Адония Ивойловна покушать любит.
Комнаты все подряд. Крайняя к кухне – Маракулина. И Петру Алексеевичу слышно, как по утрам заказывается обед. Адония Ивойловна любит особенно рыбные кушанья. И с каким душу выворачивающим вкусом наставляет она Акумовну о стерлядях – ухе стерляжьей.
– Ты, Ульянушка, – говорит она Акумовне, говорит, словно бы слезы глотает, – ты наперво, Ульянушка, окуней вывари до изнеможения, а затем класть стерлядь, вкусная уха выйдет.
И правильно, вкусная варилась уха, душевыворачивающий стерляжий сладкий дух разваривающейся жирной стерляди переполнял и кухню и все четыре комнаты, и едва уж сидит, еле дождется Маракулин счастливейшего часа – блаженнейшей минуты идти в столовую на Забалканский75.
Адония Ивойловна покушать умела.
Зиму сиднем сидит, усидчивая, по двору ее не иначе, как кузницею звали за эту усидчивость, но чуть весна – и уж нет ее в Петербурге: целое лето разъезжает с места на место по святым местам.
Любит Адония Ивойловна блаженных и юродивых, старцев и братцев и пророков. Была она и у безумствующего старца под Кишиневом, страшные его рассказы слушала о Страшном суде и о муках над грешниками, и такие страшные – в неуме расходились богомольцы и беснованию предавались, а иные тут же на месте от страха адских мук помирали – такие страшные рассказы. Была она и на Урале у Макария, на птичнике живет старец, за птицею ходит, с птицею разговаривает, и весь скот старцу повинуется: станет старец на закате солнца молиться и скот станет – повернет рогатые, бородатые головы да в ту сторону, куда старец молится, и стоит, не переступнет и гремком не гремнет и бубенцом не звякнет. Была она и в Верхотурье у Федотушки Кабакова76, молитвою вызывающего глас с небеси, была и у того самого старца, который старец прикоснется к тебе и прикосновением своим ангельскую чистоту сообщит – возведет в райское состояние, была и у китаевского пророка: свой язык дает старец сосать, высунет тебе, пососешь и освятишься – благодать получишь. И у многих других старцев побывала она на своем веку: и в Богодуховском – нечистых духов, соитием плоть умерщвляя, изгоняет старец, и у Босого – Ивановского старца и у Дамиана старца и у Фоки Скопинского, на огненном костре сжегшегося.

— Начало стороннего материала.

/-! ### modGang -/

@[simp] theorem State.modGang_threads (s : State) (c : Nat) (f : Gang → Gang) : (s.modGang c f).threads = s.threads := rfl
@[simp] theorem State.modGang_crews (s : State) (c : Nat) (f : Gang → Gang) : (s.modGang c f).crews = s.crews := rfl
@[simp] theorem State.modGang_cores (s : State) (c : Nat) (f : Gang → Gang) : (s.modGang c f).cores = s.cores := rfl
@[simp] theorem State.modGang_harts (s : State) (c : Nat) (f : Gang → Gang) : (s.modGang c f).harts = s.harts := rfl
@[simp] theorem State.modGang_dies (s : State) (c : Nat) (f : Gang → Gang) : (s.modGang c f).dies = s.dies := rfl
@[simp] theorem State.modGang_latDies (s : State) (c : Nat) (f : Gang → Gang) : (s.modGang c f).latDies = s.latDies := rfl
@[simp] theorem State.modGang_absent (s : State) (c : Nat) (f : Gang → Gang) : (s.modGang c f).absent = s.absent := rfl
@[simp] theorem State.modGang_cursors (s : State) (c : Nat) (f : Gang → Gang) : (s.modGang c f).cursors = s.cursors := rfl
@[simp] theorem State.modGang_stks (s : State) (c : Nat) (f : Gang → Gang) : (s.modGang c f).stks = s.stks := rfl
@[simp] theorem State.modGang_nets (s : State) (c : Nat) (f : Gang → Gang) : (s.modGang c f).nets = s.nets := rfl
@[simp] theorem State.modGang_ports (s : State) (c : Nat) (f : Gang → Gang) : (s.modGang c f).ports = s.ports := rfl
@[simp] theorem State.modGang_links (s : State) (c : Nat) (f : Gang → Gang) : (s.modGang c f).links = s.links := rfl
@[simp] theorem State.modGang_pkg (s : State) (c : Nat) (f : Gang → Gang) : (s.modGang c f).pkg = s.pkg := rfl
@[simp] theorem State.modGang_mem (s : State) (c : Nat) (f : Gang → Gang) : (s.modGang c f).mem = s.mem := rfl
@[simp] theorem State.modGang_chains (s : State) (c : Nat) (f : Gang → Gang) : (s.modGang c f).chains = s.chains := rfl
@[simp] theorem State.modGang_packets (s : State) (c : Nat) (f : Gang → Gang) : (s.modGang c f).packets = s.packets := rfl
@[simp] theorem State.modGang_nxt (s : State) (c : Nat) (f : Gang → Gang) : (s.modGang c f).nxt = s.nxt := rfl
@[simp] theorem State.modGang_inputs (s : State) (c : Nat) (f : Gang → Gang) : (s.modGang c f).inputs = s.inputs := rfl
@[simp] theorem State.modGang_outputs (s : State) (c : Nat) (f : Gang → Gang) : (s.modGang c f).outputs = s.outputs := rfl
@[simp] theorem State.modGang_agenda (s : State) (c : Nat) (f : Gang → Gang) : (s.modGang c f).agenda = s.agenda := rfl
@[simp] theorem State.modGang_cur (s : State) (c : Nat) (f : Gang → Gang) : (s.modGang c f).cur = s.cur := rfl
@[simp] theorem State.modGang_free (s : State) (c : Nat) (f : Gang → Gang) : (s.modGang c f).free = s.free := rfl

/-! ### withMem -/

@[simp] theorem State.withMem_threads (s : State) (m : MemSys) : (s.withMem m).threads = s.threads := rfl
@[simp] theorem State.withMem_crews (s : State) (m : MemSys) : (s.withMem m).crews = s.crews := rfl
@[simp] theorem State.withMem_gangs (s : State) (m : MemSys) : (s.withMem m).gangs = s.gangs := rfl
@[simp] theorem State.withMem_cores (s : State) (m : MemSys) : (s.withMem m).cores = s.cores := rfl
@[simp] theorem State.withMem_harts (s : State) (m : MemSys) : (s.withMem m).harts = s.harts := rfl
@[simp] theorem State.withMem_dies (s : State) (m : MemSys) : (s.withMem m).dies = s.dies := rfl
@[simp] theorem State.withMem_latDies (s : State) (m : MemSys) : (s.withMem m).latDies = s.latDies := rfl
@[simp] theorem State.withMem_absent (s : State) (m : MemSys) : (s.withMem m).absent = s.absent := rfl
@[simp] theorem State.withMem_cursors (s : State) (m : MemSys) : (s.withMem m).cursors = s.cursors := rfl
@[simp] theorem State.withMem_stks (s : State) (m : MemSys) : (s.withMem m).stks = s.stks := rfl
@[simp] theorem State.withMem_nets (s : State) (m : MemSys) : (s.withMem m).nets = s.nets := rfl
@[simp] theorem State.withMem_ports (s : State) (m : MemSys) : (s.withMem m).ports = s.ports := rfl
@[simp] theorem State.withMem_links (s : State) (m : MemSys) : (s.withMem m).links = s.links := rfl
@[simp] theorem State.withMem_pkg (s : State) (m : MemSys) : (s.withMem m).pkg = s.pkg := rfl
@[simp] theorem State.withMem_chains (s : State) (m : MemSys) : (s.withMem m).chains = s.chains := rfl
@[simp] theorem State.withMem_packets (s : State) (m : MemSys) : (s.withMem m).packets = s.packets := rfl
@[simp] theorem State.withMem_nxt (s : State) (m : MemSys) : (s.withMem m).nxt = s.nxt := rfl
@[simp] theorem State.withMem_inputs (s : State) (m : MemSys) : (s.withMem m).inputs = s.inputs := rfl
@[simp] theorem State.withMem_outputs (s : State) (m : MemSys) : (s.withMem m).outputs = s.outputs := rfl
@[simp] theorem State.withMem_agenda (s : State) (m : MemSys) : (s.withMem m).agenda = s.agenda := rfl
@[simp] theorem State.withMem_cur (s : State) (m : MemSys) : (s.withMem m).cur = s.cur := rfl
@[simp] theorem State.withMem_free (s : State) (m : MemSys) : (s.withMem m).free = s.free := rfl
@[simp] theorem State.withMem_mem (s : State) (m : MemSys) : (s.withMem m).mem = m := rfl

Любит Адония Ивойловна блаженных и юродивых, старцев и братцев и пророков. И век бы ей слушать непонятные их разговоры и притчи их и слова их, и молиться бы в их кельях, где лампады сами собою зажигаются, как свеча иерусалимская. Но горе ее: не говорят они с нею, ей одной наособицу ничего не говорят. Или летами стара она или уж от умиления слов пророческих не слышит или не дано ей услышать? И только одна сестрица Параша сказала:
– Корабли пойдут, много кораблей – далеко!
И часто зимою, сидя на Фонтанке одна в своей душной комнате, Адония Ивойловна повторяет:
– Корабли, корабли! – а уразуметь ничего не может, и слезы горохом катятся.
Сходство у Адонии Ивойловны с тюленем прямо поразительное – вылитый мурманский тюлень.
Любит Адония Ивойловна блаженных и юродивых, старцев и братцев и пророков, и есть у ней еще страсть и такая же непреоборимая: море – любит она море. Все русские моря она объездила и на Мурмане по Ледовитому океану плавала, где кит живет, и, наконец, видела Средиземное море.
И часто зимою, сидя на Фонтанке одна в своей душной комнате, вспоминает она и белое – свою родину и черное – теплое и изумрудное море Средиземное, а вспоминая море, повторяет пророческие Парашины единственные слова:
– Корабли, корабли! – а уразуметь ничего не может, и слезы горохом катятся.
По ночам Адонию Ивойловну сны одолевают. Пестрые снятся ей сны. Ей снится ее родина, родные реки – Онега река, Двина река, Пинега река, Мезень река, Печора река и тяжелая парча старорусских нарядов, белый жемчуг и розовый лапландский, киты, тюлени, лопари, самоеды, сказки и старины77, долгие зимние ночи и полунощное солнце, Соловки и хороводы. Ей снятся холмогорские комолые коровы, целое стадо и глаза у коров человечьи и они будто ластятся к ней спинами, а потом выходит корова, подает ногу, как руку, говорит: «Адония Ивойловна, учи меня говорить!» А за нею другая выходит и так за коровой корова и каждая ногу подает, как руку, и все об одном просят: «Адония Ивойловна, учи меня говорить!» Ей снятся скорпии-хамелеоны и все будто во фраках, по стенам расселись, извивают хвост, то изумрудный, то багряный, как студеный закат, и только смотрят на нее, и уж вся стена в скорпиях-хамелеонах, везде они и на иконах и за иконами и один хвост, как тысяча малых хвостов, машет ей, манит то изумрудный, то багряный, как студеный закат. А то глупость приснится: будто ест она ватрушку и, сколько ни ест, все не сыта, и ватрушка не убывает.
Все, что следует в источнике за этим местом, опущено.